Content starts

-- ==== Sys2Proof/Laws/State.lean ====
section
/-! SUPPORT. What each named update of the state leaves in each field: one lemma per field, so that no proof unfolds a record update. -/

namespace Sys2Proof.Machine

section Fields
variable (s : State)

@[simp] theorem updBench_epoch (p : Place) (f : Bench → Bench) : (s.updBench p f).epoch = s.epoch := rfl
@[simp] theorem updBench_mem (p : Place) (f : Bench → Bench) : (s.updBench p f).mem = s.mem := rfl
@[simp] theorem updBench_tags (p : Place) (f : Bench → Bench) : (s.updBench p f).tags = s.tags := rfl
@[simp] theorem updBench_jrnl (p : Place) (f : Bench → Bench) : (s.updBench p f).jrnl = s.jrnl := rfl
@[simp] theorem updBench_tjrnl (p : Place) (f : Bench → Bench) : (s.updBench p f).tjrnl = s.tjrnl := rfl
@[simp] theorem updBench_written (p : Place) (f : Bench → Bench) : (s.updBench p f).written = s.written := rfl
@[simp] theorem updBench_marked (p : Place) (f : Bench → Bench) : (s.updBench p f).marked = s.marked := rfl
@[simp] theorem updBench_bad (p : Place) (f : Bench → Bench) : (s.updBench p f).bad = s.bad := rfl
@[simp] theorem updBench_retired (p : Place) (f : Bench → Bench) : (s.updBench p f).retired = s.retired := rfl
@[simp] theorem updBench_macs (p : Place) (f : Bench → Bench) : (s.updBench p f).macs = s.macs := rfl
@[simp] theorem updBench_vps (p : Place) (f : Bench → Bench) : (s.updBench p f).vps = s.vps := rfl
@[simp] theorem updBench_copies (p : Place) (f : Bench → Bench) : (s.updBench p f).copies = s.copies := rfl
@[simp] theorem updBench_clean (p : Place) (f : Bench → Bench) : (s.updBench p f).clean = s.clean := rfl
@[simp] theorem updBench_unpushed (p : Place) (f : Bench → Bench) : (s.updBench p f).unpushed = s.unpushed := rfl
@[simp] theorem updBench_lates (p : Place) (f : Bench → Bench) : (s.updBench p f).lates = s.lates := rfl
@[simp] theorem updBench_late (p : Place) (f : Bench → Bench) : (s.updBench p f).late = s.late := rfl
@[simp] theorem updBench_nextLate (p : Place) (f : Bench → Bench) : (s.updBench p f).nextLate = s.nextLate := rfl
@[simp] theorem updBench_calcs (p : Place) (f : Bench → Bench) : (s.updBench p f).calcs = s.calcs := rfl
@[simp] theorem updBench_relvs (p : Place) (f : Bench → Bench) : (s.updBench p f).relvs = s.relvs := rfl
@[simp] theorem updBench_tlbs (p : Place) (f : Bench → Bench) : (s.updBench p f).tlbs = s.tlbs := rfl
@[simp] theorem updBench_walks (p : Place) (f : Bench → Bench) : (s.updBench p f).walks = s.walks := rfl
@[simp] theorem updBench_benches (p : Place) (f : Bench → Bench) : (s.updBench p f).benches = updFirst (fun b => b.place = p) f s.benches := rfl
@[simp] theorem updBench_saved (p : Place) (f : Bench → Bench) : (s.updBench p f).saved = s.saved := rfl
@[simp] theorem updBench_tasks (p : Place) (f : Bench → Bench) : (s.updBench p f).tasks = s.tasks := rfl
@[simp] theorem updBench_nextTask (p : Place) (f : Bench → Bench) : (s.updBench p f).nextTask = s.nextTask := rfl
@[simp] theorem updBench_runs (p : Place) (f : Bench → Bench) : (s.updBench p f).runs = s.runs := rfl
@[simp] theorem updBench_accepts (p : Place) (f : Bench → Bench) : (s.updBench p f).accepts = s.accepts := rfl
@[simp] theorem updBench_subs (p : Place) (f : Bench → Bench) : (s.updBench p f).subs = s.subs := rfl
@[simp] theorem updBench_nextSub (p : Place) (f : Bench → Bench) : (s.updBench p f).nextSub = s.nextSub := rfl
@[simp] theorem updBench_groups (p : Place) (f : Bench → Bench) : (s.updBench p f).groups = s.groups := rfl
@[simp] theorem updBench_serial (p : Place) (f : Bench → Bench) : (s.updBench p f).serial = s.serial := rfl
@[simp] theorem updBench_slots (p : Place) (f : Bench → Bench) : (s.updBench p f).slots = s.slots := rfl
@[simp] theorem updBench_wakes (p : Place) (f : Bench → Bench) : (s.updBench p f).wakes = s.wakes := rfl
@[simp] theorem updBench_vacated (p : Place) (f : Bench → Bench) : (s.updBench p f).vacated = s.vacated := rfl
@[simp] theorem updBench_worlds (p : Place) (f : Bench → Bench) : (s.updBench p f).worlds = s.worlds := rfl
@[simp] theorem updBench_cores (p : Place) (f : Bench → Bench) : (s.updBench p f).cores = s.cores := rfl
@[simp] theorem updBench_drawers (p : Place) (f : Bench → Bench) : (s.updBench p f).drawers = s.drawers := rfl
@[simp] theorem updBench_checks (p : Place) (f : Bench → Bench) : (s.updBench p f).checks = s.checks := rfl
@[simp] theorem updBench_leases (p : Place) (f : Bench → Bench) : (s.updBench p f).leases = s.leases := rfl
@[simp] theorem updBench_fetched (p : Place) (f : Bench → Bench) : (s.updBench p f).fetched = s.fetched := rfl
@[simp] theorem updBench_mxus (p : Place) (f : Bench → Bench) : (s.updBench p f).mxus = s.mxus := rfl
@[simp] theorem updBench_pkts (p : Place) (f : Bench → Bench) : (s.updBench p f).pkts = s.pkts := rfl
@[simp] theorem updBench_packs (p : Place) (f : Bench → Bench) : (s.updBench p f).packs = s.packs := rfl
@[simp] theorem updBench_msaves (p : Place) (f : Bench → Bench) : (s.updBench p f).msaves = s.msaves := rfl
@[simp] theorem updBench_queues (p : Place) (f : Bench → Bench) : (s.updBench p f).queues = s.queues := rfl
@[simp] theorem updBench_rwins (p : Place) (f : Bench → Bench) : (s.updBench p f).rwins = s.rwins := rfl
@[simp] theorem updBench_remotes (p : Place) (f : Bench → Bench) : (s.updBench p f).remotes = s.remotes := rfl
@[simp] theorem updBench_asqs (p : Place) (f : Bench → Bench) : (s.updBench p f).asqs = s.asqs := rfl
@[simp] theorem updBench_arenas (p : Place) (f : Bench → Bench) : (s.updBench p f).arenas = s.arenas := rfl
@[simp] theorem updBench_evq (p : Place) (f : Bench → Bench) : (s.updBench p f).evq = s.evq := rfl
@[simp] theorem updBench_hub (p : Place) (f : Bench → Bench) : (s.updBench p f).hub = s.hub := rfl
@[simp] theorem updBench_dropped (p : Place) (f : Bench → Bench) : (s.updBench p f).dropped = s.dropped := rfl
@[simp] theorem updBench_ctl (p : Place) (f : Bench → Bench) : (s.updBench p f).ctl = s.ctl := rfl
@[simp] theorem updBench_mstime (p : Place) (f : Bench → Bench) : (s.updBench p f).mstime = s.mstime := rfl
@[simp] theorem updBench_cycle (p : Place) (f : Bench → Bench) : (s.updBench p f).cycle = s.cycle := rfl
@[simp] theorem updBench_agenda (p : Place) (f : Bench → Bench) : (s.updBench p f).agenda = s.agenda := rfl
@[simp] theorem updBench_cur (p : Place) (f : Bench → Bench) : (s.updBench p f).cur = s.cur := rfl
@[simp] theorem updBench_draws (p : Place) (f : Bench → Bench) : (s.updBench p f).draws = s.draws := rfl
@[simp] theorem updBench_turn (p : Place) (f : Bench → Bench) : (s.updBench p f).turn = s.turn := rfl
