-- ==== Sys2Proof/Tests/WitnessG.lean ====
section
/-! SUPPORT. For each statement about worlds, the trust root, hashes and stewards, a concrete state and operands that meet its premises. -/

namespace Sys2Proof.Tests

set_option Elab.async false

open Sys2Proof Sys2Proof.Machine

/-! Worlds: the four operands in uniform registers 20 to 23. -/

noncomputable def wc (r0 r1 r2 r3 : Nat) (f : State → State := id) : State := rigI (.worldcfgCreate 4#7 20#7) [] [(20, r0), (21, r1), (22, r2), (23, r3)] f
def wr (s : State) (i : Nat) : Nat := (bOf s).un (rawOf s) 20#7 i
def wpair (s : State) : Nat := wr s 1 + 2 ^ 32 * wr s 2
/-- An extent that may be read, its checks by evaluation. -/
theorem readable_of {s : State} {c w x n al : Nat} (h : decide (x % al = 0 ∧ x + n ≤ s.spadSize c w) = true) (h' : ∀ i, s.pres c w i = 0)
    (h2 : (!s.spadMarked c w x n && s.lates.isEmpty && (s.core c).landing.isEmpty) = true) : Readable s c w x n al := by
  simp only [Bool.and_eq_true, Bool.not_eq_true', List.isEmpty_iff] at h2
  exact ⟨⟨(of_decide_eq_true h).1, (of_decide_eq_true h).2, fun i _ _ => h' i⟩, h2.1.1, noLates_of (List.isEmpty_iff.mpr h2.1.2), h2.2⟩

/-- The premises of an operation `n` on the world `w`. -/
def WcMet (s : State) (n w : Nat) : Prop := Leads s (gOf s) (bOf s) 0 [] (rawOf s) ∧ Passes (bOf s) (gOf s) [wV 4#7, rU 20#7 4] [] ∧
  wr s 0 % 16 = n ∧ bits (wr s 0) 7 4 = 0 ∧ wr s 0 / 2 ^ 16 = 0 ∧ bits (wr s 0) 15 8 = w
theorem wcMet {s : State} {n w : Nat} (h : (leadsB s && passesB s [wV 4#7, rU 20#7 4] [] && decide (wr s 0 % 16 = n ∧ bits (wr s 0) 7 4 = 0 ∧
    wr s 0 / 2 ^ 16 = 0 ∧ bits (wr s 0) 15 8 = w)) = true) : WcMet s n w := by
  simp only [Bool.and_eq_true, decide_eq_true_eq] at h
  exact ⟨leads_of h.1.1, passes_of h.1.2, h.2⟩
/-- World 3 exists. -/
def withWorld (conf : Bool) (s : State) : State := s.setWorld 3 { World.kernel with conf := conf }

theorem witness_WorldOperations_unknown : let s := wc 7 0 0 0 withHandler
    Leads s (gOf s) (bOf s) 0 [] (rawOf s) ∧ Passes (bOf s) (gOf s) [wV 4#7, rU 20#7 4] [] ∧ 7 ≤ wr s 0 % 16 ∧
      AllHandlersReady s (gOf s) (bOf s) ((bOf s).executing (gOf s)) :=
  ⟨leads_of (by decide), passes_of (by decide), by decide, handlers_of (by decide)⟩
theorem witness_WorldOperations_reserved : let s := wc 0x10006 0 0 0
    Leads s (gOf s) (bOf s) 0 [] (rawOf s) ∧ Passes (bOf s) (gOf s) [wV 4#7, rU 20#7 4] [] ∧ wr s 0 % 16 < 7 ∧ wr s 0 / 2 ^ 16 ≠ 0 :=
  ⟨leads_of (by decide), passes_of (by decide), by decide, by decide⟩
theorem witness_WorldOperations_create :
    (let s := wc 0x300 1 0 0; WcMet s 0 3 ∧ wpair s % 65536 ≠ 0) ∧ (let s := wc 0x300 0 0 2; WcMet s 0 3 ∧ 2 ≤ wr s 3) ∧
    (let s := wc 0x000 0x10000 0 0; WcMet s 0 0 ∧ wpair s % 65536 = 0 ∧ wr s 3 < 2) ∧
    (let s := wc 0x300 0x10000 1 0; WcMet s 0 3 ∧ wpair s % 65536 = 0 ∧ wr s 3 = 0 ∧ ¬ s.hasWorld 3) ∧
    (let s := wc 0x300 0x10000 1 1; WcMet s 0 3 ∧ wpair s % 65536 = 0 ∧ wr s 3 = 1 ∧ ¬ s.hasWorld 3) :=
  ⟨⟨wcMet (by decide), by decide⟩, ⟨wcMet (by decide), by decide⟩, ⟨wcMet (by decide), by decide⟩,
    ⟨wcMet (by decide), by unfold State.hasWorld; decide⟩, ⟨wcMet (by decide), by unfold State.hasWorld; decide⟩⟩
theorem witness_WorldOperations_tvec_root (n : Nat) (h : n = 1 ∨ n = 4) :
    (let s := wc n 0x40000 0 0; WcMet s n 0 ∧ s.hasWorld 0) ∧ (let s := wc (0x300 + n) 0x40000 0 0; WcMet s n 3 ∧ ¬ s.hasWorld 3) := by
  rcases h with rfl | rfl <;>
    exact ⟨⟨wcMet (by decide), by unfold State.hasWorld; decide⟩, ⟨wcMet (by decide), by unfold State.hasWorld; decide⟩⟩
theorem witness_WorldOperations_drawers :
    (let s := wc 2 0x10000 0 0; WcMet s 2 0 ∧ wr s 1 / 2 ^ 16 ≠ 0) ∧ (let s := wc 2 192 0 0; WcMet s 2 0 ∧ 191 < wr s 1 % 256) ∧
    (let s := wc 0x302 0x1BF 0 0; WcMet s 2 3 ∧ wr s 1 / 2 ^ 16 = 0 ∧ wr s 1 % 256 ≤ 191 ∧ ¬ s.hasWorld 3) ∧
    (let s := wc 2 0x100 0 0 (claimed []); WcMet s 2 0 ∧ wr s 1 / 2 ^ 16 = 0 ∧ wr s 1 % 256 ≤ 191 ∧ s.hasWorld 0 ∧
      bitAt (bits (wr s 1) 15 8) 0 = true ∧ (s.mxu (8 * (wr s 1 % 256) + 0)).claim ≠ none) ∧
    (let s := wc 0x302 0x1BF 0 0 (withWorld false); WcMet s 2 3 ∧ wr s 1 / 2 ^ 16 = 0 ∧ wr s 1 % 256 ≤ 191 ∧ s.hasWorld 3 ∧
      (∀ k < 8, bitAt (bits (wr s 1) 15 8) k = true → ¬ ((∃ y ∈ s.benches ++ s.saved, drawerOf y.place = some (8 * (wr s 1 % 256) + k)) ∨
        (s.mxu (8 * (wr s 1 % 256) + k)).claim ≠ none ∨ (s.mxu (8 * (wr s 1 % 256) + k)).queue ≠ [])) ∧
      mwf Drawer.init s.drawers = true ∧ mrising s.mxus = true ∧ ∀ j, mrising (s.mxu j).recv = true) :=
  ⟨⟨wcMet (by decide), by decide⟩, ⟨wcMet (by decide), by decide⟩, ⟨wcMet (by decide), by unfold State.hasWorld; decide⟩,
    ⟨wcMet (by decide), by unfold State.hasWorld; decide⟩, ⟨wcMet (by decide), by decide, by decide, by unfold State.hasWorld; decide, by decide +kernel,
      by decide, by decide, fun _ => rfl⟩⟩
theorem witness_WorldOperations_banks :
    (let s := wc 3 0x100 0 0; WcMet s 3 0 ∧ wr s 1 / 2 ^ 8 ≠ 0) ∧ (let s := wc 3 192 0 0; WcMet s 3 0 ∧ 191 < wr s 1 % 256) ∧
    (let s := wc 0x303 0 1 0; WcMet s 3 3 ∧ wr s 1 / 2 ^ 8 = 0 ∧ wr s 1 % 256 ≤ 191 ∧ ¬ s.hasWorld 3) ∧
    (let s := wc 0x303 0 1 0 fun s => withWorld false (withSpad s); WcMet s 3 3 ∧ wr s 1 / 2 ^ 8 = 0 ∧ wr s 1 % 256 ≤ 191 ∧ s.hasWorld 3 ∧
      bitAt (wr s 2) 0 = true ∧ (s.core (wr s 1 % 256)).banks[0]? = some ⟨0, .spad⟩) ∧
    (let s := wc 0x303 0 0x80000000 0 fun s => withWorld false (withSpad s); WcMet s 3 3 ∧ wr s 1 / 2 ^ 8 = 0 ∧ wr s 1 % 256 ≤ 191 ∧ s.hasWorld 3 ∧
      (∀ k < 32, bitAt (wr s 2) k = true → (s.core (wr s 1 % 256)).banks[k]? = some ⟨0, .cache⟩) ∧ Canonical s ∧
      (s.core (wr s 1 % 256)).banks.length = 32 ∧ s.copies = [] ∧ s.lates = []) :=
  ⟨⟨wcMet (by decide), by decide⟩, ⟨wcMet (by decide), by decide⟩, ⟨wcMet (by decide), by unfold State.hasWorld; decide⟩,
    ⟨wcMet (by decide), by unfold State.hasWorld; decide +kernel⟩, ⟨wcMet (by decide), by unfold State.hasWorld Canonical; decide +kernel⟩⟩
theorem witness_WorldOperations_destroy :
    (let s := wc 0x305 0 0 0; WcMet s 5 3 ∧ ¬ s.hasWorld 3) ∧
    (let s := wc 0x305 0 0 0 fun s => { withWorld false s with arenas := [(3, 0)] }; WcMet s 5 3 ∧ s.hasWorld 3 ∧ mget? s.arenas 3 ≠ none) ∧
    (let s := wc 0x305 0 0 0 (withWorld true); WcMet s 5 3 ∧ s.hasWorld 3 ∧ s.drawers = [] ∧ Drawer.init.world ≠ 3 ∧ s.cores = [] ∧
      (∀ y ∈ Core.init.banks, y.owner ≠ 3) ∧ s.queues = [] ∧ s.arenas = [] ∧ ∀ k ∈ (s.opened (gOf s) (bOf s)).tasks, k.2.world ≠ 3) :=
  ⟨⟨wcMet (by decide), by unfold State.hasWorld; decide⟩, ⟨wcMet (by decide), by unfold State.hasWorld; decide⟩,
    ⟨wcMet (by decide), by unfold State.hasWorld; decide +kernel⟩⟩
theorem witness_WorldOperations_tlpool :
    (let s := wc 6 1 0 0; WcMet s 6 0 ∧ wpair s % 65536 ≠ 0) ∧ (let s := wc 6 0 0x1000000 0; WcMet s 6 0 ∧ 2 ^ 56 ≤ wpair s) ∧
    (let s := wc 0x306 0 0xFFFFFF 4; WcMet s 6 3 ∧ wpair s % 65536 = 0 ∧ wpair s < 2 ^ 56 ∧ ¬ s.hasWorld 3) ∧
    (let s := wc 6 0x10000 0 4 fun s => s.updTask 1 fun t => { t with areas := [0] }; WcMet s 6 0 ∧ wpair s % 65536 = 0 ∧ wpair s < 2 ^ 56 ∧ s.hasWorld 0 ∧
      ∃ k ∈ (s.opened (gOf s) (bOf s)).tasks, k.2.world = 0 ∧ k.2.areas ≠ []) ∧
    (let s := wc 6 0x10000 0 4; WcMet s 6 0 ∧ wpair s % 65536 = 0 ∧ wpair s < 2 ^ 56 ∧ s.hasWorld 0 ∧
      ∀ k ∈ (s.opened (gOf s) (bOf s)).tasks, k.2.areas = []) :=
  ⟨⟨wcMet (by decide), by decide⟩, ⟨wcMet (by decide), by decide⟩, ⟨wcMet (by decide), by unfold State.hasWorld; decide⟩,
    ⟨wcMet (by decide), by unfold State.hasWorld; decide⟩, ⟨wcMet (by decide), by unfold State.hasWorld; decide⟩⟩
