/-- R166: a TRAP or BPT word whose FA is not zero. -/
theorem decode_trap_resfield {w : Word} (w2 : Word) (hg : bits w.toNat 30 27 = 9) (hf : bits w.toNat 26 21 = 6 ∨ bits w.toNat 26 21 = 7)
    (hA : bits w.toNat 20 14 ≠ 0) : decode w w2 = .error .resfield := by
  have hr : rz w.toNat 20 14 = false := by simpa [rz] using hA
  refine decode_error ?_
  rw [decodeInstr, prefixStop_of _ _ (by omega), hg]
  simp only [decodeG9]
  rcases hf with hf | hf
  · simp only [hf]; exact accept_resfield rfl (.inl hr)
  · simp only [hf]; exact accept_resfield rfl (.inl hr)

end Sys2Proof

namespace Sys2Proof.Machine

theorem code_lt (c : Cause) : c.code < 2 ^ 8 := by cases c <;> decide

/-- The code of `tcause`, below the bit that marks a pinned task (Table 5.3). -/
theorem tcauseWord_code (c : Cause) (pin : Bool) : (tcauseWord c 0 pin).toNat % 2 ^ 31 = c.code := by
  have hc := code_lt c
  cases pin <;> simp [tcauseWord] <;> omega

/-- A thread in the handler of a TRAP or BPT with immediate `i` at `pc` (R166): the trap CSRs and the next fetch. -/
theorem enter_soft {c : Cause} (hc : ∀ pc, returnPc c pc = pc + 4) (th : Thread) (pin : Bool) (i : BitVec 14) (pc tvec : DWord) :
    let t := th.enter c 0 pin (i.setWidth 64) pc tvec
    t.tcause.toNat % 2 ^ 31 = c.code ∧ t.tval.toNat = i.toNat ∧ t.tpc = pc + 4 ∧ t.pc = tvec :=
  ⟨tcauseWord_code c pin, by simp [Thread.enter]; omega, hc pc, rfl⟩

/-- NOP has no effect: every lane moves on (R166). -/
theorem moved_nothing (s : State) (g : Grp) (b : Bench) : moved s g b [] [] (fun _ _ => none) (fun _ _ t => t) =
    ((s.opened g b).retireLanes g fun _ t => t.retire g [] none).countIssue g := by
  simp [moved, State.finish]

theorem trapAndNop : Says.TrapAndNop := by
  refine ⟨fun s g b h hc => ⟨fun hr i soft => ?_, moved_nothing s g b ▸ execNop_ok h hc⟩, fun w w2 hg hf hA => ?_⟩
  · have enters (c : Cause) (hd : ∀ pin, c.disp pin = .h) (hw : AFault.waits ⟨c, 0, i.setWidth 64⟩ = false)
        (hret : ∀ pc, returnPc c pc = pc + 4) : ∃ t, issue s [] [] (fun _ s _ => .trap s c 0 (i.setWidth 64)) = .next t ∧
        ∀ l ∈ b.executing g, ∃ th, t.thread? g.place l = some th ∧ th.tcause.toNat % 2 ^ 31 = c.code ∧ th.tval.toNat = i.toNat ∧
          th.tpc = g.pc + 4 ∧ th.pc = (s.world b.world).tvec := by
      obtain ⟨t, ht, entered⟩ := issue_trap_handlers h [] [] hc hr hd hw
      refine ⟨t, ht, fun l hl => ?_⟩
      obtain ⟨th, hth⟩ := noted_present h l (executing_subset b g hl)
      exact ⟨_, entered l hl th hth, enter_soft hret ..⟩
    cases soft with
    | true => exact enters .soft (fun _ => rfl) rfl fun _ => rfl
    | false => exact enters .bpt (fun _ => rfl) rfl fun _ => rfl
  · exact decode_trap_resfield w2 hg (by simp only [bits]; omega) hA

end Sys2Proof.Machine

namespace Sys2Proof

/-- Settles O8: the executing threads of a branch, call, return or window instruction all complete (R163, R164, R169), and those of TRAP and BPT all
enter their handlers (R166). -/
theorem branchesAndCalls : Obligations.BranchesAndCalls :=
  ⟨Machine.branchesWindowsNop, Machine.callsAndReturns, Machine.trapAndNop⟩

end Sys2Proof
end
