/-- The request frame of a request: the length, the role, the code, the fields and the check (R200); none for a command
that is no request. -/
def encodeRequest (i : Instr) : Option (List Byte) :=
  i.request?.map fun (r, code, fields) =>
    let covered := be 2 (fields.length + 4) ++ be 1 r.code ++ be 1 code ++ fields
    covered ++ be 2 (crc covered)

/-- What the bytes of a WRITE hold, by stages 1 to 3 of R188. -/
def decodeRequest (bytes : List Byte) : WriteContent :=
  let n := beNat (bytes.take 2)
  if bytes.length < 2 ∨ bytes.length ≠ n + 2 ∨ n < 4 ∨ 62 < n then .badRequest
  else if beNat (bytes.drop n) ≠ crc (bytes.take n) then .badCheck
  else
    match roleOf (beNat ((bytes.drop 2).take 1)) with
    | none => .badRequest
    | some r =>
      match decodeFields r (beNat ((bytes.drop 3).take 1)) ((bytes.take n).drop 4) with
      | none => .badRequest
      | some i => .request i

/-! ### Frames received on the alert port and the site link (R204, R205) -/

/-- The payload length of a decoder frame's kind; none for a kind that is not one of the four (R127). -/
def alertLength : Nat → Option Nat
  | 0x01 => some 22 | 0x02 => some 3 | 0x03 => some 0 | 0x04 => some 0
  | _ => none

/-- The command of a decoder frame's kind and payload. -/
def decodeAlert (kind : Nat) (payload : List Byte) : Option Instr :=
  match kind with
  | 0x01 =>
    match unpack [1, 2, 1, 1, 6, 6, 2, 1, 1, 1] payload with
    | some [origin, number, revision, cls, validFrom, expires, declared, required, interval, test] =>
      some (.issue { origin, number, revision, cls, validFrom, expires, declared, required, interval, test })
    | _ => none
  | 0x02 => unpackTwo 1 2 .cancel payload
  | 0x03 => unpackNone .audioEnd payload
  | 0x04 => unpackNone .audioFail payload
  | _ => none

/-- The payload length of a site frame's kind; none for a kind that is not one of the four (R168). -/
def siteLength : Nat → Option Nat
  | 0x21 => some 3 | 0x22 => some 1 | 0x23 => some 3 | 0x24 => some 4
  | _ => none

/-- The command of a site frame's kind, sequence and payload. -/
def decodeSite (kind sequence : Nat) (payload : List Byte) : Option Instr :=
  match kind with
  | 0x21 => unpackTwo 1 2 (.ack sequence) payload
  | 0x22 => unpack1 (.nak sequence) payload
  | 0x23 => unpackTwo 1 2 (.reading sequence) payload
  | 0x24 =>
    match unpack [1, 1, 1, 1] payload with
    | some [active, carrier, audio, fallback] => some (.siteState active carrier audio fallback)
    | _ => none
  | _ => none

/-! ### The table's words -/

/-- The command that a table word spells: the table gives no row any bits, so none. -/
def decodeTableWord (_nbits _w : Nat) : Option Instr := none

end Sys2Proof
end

Content ends

Task objective: In the listing above, the lines from the one containing "(h : (leadsB" through the one containing "(let s := wc 0x300 0x10000 1 0;" must be set down exactly, with no other lines.

Exercise response:
theorem wcMet {s : State} {n w : Nat} (h : (leadsB s && passesB s [wV 4#7, rU 20#7 4] [] && decide (wr s 0 % 16 = n ∧ bits (wr s 0) 7 4 = 0 ∧
    wr s 0 / 2 ^ 16 = 0 ∧ bits (wr s 0) 15 8 = w)) = true) : WcMet s n w := by
  simp only [Bool.and_eq_true, decide_eq_true_eq] at h
  exact ⟨leads_of h.1.1, passes_of h.1.2, h.2⟩
/-- World 3 exists. -/
def withWorld (conf : Bool) (s : State) : State := s.setWorld 3 { World.kernel with conf := conf }

theorem witness_WorldOperations_unknown : let s := wc 7 0 0 0 withHandler
    Leads s (gOf s) (bOf s) 0 [] (rawOf s) ∧ Passes (bOf s) (gOf s) [wV 4#7, rU 20#7 4] [] ∧ 7 ≤ wr s 0 % 16 ∧
      AllHandlersReady s (gOf s) (bOf s) ((bOf s).executing (gOf s)) :=
  ⟨leads_of (by decide), passes_of (by decide), by decide, handlers_of (by decide)⟩
theorem witness_WorldOperations_reserved : let s := wc 0x10006 0 0 0
    Leads s (gOf s) (bOf s) 0 [] (rawOf s) ∧ Passes (bOf s) (gOf s) [wV 4#7, rU 20#7 4] [] ∧ wr s 0 % 16 < 7 ∧ wr s 0 / 2 ^ 16 ≠ 0 :=
  ⟨leads_of (by decide), passes_of (by decide), by decide, by decide⟩
theorem witness_WorldOperations_create :
    (let s := wc 0x300 1 0 0; WcMet s 0 3 ∧ wpair s % 65536 ≠ 0) ∧ (let s := wc 0x300 0 0 2; WcMet s 0 3 ∧ 2 ≤ wr s 3) ∧
    (let s := wc 0x000 0x10000 0 0; WcMet s 0 0 ∧ wpair s % 65536 = 0 ∧ wr s 3 < 2) ∧
    (let s := wc 0x300 0x10000 1 0; WcMet s 0 3 ∧ wpair s % 65536 = 0 ∧ wr s 3 = 0 ∧ ¬ s.hasWorld 3) ∧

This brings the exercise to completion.